-- ==== Sys2Proof/WellFormed.lean ====
section
/-! DEFINITION. The well-formedness checks: of a record of fields (30 R71) and of the parameters (00 R8).
An `Instr` needs none: its operands' types are the widths of their fields, so every term is an instruction some word
encodes (obligation DecodeEncodeRoundTrip). -/

namespace Sys2Proof

/-- The fields overlap: `nn = y ++ n` and `nnn = x ++ y ++ n` (30 R71).  True of exactly the records that are the
fields of a word. -/
def Fields.wellFormed (f : Fields) : Bool :=
  f.nn == joinNibbles f.y f.n && f.nnn == joinNibbleByte f.x (joinNibbles f.y f.n)

/-- The parameters' one constraint that their types do not already state: STACK_DEPTH is at least 1 (00 R8). -/
def Config.wellFormed (c : Config) : Bool :=
  1 ≤ c.stackDepth

end Sys2Proof
end

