-- ==== Sys2Proof/Certificates/Slice0/Obligations.lean ====
section
/-! DEFINITION. The statements for the provers.  Each cites the rules of spec/ it says; `exec` runs on a state whose `pc` is
already `a + 2` (40 R105), so `s.pc - 2` is the executing word's address. -/

open Sys2Proof Sys2Proof.Machine

/-! ### Reset and the host's events -/

/-- 70 R264: after a successful Reset everything but memory is zeroed, `pc` is 0x200, the latch and the log are empty.
That the parameters are the ones given is the model's
choice, not the rule's (log entry 1). -/
def Obligations.ResetZeroesAllButMemory : Prop :=
  ∀ c draws rom s, State.construct c draws rom = .ok s →
    (∀ r, s.getReg r = 0) ∧ s.index = 0 ∧ s.dt = 0 ∧ s.st = 0 ∧ s.stack = [] ∧
    (∀ i, Display.cell s.disp i = false) ∧ (∀ k, s.keyDown k = false) ∧
    s.pc = 0x200 ∧ s.fault = none ∧ s.diagLog = [] ∧ s.config = c

/-- 70 R262 with the decisions D4 and D5 it rests on: memory after Reset is the ROM at 0x200, FONT_IMAGE at FONT_BASE, and 0
elsewhere. -/
def Obligations.ResetBuildsMemory : Prop :=
  ∀ c draws rom s, State.construct c draws rom = .ok s → ∀ a, a < 4096 →
    s.byteAt a =
      if 0x200 ≤ a ∧ a < 0x200 + rom.length then rom[a - 0x200]?.getD 0
      else if c.fontBase.val ≤ a ∧ a < c.fontBase.val + 80 then c.fontImage[a - c.fontBase.val]?.getD 0
      else 0

/-- 60 R237: a ROM of up to 3584 bytes is accepted, a longer one is rejected with its length and makes no machine. -/
def Obligations.ResetRejectsExactlyOversizedRoms : Prop :=
  ∀ c draws rom,
    (rom.length ≤ 3584 → ∃ s, State.construct c draws rom = .ok s) ∧
    (3584 < rom.length → State.construct c draws rom = .error (.oversizedROM rom.length))

/-- The state the host starts from is Reset with an empty ROM and the default parameters (log entries 1, 2 and 3: where its
FONT_BASE and its count of random bytes come from). -/
def Obligations.StateResetIsEmptyRomReset : Prop :=
  State.construct Config.default 0 [] = .ok State.reset

/-- 70 R271: SetKey writes one key and nothing else; a slot above 15 is refused. -/
def Obligations.SetKeyWritesOneKey : Prop :=
  ∀ s k down,
    (k ≤ 15 → ∃ t, s.setKey k down = .ok t ∧ t.keyDown k = down ∧ (∀ j, j ≠ k → t.keyDown j = s.keyDown j) ∧
      Frame [.keys] s t) ∧
    (15 < k → s.setKey k down = .error (.keySlot k))

/-- 70 R272 with decision D21 (stop at zero, both timers by one event): TimerDecrement. -/
def Obligations.TimerDecrementCountsBothDown : Prop :=
  ∀ s : State, (s.timerDecrement).dt.toNat = s.dt.toNat - 1 ∧ (s.timerDecrement).st.toNat = s.st.toNat - 1 ∧
    Frame [.dt, .st] s s.timerDecrement

/-- 60 R250 with decision D28: an accessor answers the value it names, and refuses an argument out of range. -/
def Obligations.AccessorsAnswerOrRefuse : Prop :=
  ∀ s : State,
    (∀ r : Nibble, readRegister s r.toNat = .ok (s.getReg r)) ∧
    (∀ i, 15 < i → readRegister s i = .error (.registerNumber i)) ∧
    (∀ a, a ≤ 0xFFF → readMemory s a = .ok (s.byteAt a)) ∧
    (∀ a, 0xFFF < a → readMemory s a = .error (.address a)) ∧
    (∀ i, i ≤ 2047 → readDisplay s i = .ok (Display.cell s.disp i)) ∧
    (∀ i, 2047 < i → readDisplay s i = .error (.displayCell i)) ∧
    (∀ a rest, s.stack = a :: rest → readStackTop s = .ok a) ∧
    (s.stack = [] → readStackTop s = .error .emptyStack) ∧
    readPc s = s.pc ∧ readIndex s = s.index ∧ readStackDepth s = s.stack.length ∧ readDT s = s.dt ∧ readST s = s.st ∧
    readFault s = s.fault ∧ readDiagLog s = s.diagLog

/-! ### Encoding -/

/-- 30 R71: the six fields, by their bits; they overlap; in bytes, `op ++ x` is the first byte and `nn` the second. -/
def Obligations.FieldsAreTheBitsOfTheWord : Prop :=
  ∀ w : Word, (Fields.ofWord w).wellFormed = true ∧
    (Fields.ofWord w).op.toNat = w.toNat / 4096 ∧ (Fields.ofWord w).x.toNat = w.toNat / 256 % 16 ∧
    (Fields.ofWord w).y.toNat = w.toNat / 16 % 16 ∧ (Fields.ofWord w).n.toNat = w.toNat % 16 ∧
    (Fields.ofWord w).nn.toNat = w.toNat % 256 ∧ (Fields.ofWord w).nnn.toNat = w.toNat % 4096 ∧
    highByte w = joinNibbles (Fields.ofWord w).op (Fields.ofWord w).x ∧ lowByte w = (Fields.ofWord w).nn

/-- Every instruction is read back from its word, with every operand at every value (30 R80's map: decision D7, general
knowledge GK1; log entry 10). -/
def Obligations.DecodeEncodeRoundTrip : Prop :=
  ∀ i, decodeWord (encode i) = .ok i ∧ ∀ rest, decodeBytes (encodeBytes i ++ rest) = .ok (i, rest)

/-- A word that selects an instruction matches its row of 30 R80 under the row's mask, and is the instruction's word but for
the bits 30 R78 ignores (decisions D7 and D8; log entry 10). -/
def Obligations.DecodeFollowsOpcodeMap : Prop :=
  ∀ w i, decodeWord w = .ok i → w &&& i.mask = i.matchBits ∧ encode i = w &&& ~~~i.ignoredBits

/-- The words with an unknown secondary discriminant are exactly those of 30 R85's table (decisions D7 and D8; log
entry 10). -/
def Obligations.UnknownWordsAreExactlyR85s : Prop :=
  ∀ w u, decodeWord w = .error u ↔
    u.group = (Fields.ofWord w).op ∧
    ((u.group = 0x0 ∧ u.discriminant = (Fields.ofWord w).nn ∧ (Fields.ofWord w).nn ∉ [0xE0, 0xEE]) ∨
      (u.group = 0x8 ∧ u.discriminant = (Fields.ofWord w).n.setWidth 8 ∧
        (Fields.ofWord w).n ∈ [0x8, 0x9, 0xA, 0xB, 0xC, 0xD, 0xF]) ∨
      (u.group = 0xE ∧ u.discriminant = (Fields.ofWord w).nn ∧ (Fields.ofWord w).nn ∉ [0x9E, 0xA1]) ∨
      (u.group = 0xF ∧ u.discriminant = (Fields.ofWord w).nn ∧
        (Fields.ofWord w).nn ∉ [0x07, 0x0A, 0x15, 0x18, 0x1E, 0x29, 0x33, 0x55, 0x65]))

/-- A few words written out from 30 R80, one or more a family, and what they select. -/
def Obligations.SampleWordsDecode : Prop :=
  decodeWord 0x2390 = .ok (.call 0x390) ∧ decodeWord 0x6A2B = .ok (.ldImm 0xA 0x2B) ∧
  decodeWord 0x8AB4 = .ok (.addReg 0xA 0xB) ∧ decodeWord 0xF255 = .ok (.storeRegs 2) ∧
  decodeWord 0xD01F = .ok (.drw 0 1 0xF) ∧ decodeWord 0xE19E = .ok (.skp 1) ∧ decodeWord 0xF507 = .ok (.ldVxDT 5) ∧
  decodeWord 0x0000 = .error ⟨0x0, 0x00⟩

/-- 20 R53: the fetched word is big-endian, `Mem[pc]*256 + Mem[pc+1]`, and a fetch that succeeds is from an even address with
both bytes in memory (20 R56). -/
def Obligations.FetchedWordIsBigEndian : Prop :=
  ∀ (s : State) w, s.fetch = .ok w →
    w.toNat = (s.byteAt s.pc.toNat).toNat * 256 + (s.byteAt (s.pc.toNat + 1)).toNat ∧
    s.pc.toNat % 2 = 0 ∧ s.pc.toNat + 1 ≤ 0xFFF

/-! ### The tick -/

/-- 40 R100, R105, R107: when the word at `pc` decodes to an instruction, the tick is that instruction's meaning on the state
with `pc` advanced by 2 (the advance is the one thing the step adds). -/
def Obligations.StepRunsDecodedInstruction : Prop :=
  ∀ s w i, Fetches s w → decodeWord w = .ok i → step s = exec i { s with pc := s.pc + 2 }

/-- 40 R108: a word with an unknown secondary discriminant logs one record and nothing else; `pc` goes on to the next word;
no fault. -/
def Obligations.UnknownWordIsDiagnosedNoOp : Prop :=
  ∀ s w u, Fetches s w → decodeWord w = .error u →
    ∃ t, step s = .next t ∧ t.pc = s.pc + 2 ∧
      t.diagLog = s.diagLog ++ [.unknownSecondaryOpcode w s.pc u.group u.discriminant] ∧ Frame [.pc, .diagLog] s t

/-- 40 R103, R104 with decisions D6 and D18: a fetch outside memory, or else from an odd `pc`, takes its fault; `pc` and
everything but the latch stay.  The fault's form: decision D17, log entries 4 and 5. -/
def Obligations.FetchFaultsKeepEverything : Prop :=
  ∀ s : State, s.fault = none →
    (0xFFF < s.pc.toNat + 1 → ∃ t, step s = .next t ∧
      t.fault = some (.outOfBoundsMemoryAccess .fetch s.pc (s.pc.toNat + 1)) ∧ Frame [.fault] s t) ∧
    (s.pc.toNat + 1 ≤ 0xFFF → s.pc.toNat % 2 = 1 → ∃ t, step s = .next t ∧
      t.fault = some (.misalignedFetch s.pc) ∧ Frame [.fault] s t)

## Exercise requirements
In the material above, find each line that contains the word "Frame", and select it.

## Task result
      Frame [.keys] s t) ∧
    Frame [.dt, .st] s s.timerDecrement
      t.diagLog = s.diagLog ++ [.unknownSecondaryOpcode w s.pc u.group u.discriminant] ∧ Frame [.pc, .diagLog] s t
      t.fault = some (.outOfBoundsMemoryAccess .fetch s.pc (s.pc.toNat + 1)) ∧ Frame [.fault] s t) ∧
      t.fault = some (.misalignedFetch s.pc) ∧ Frame [.fault] s t)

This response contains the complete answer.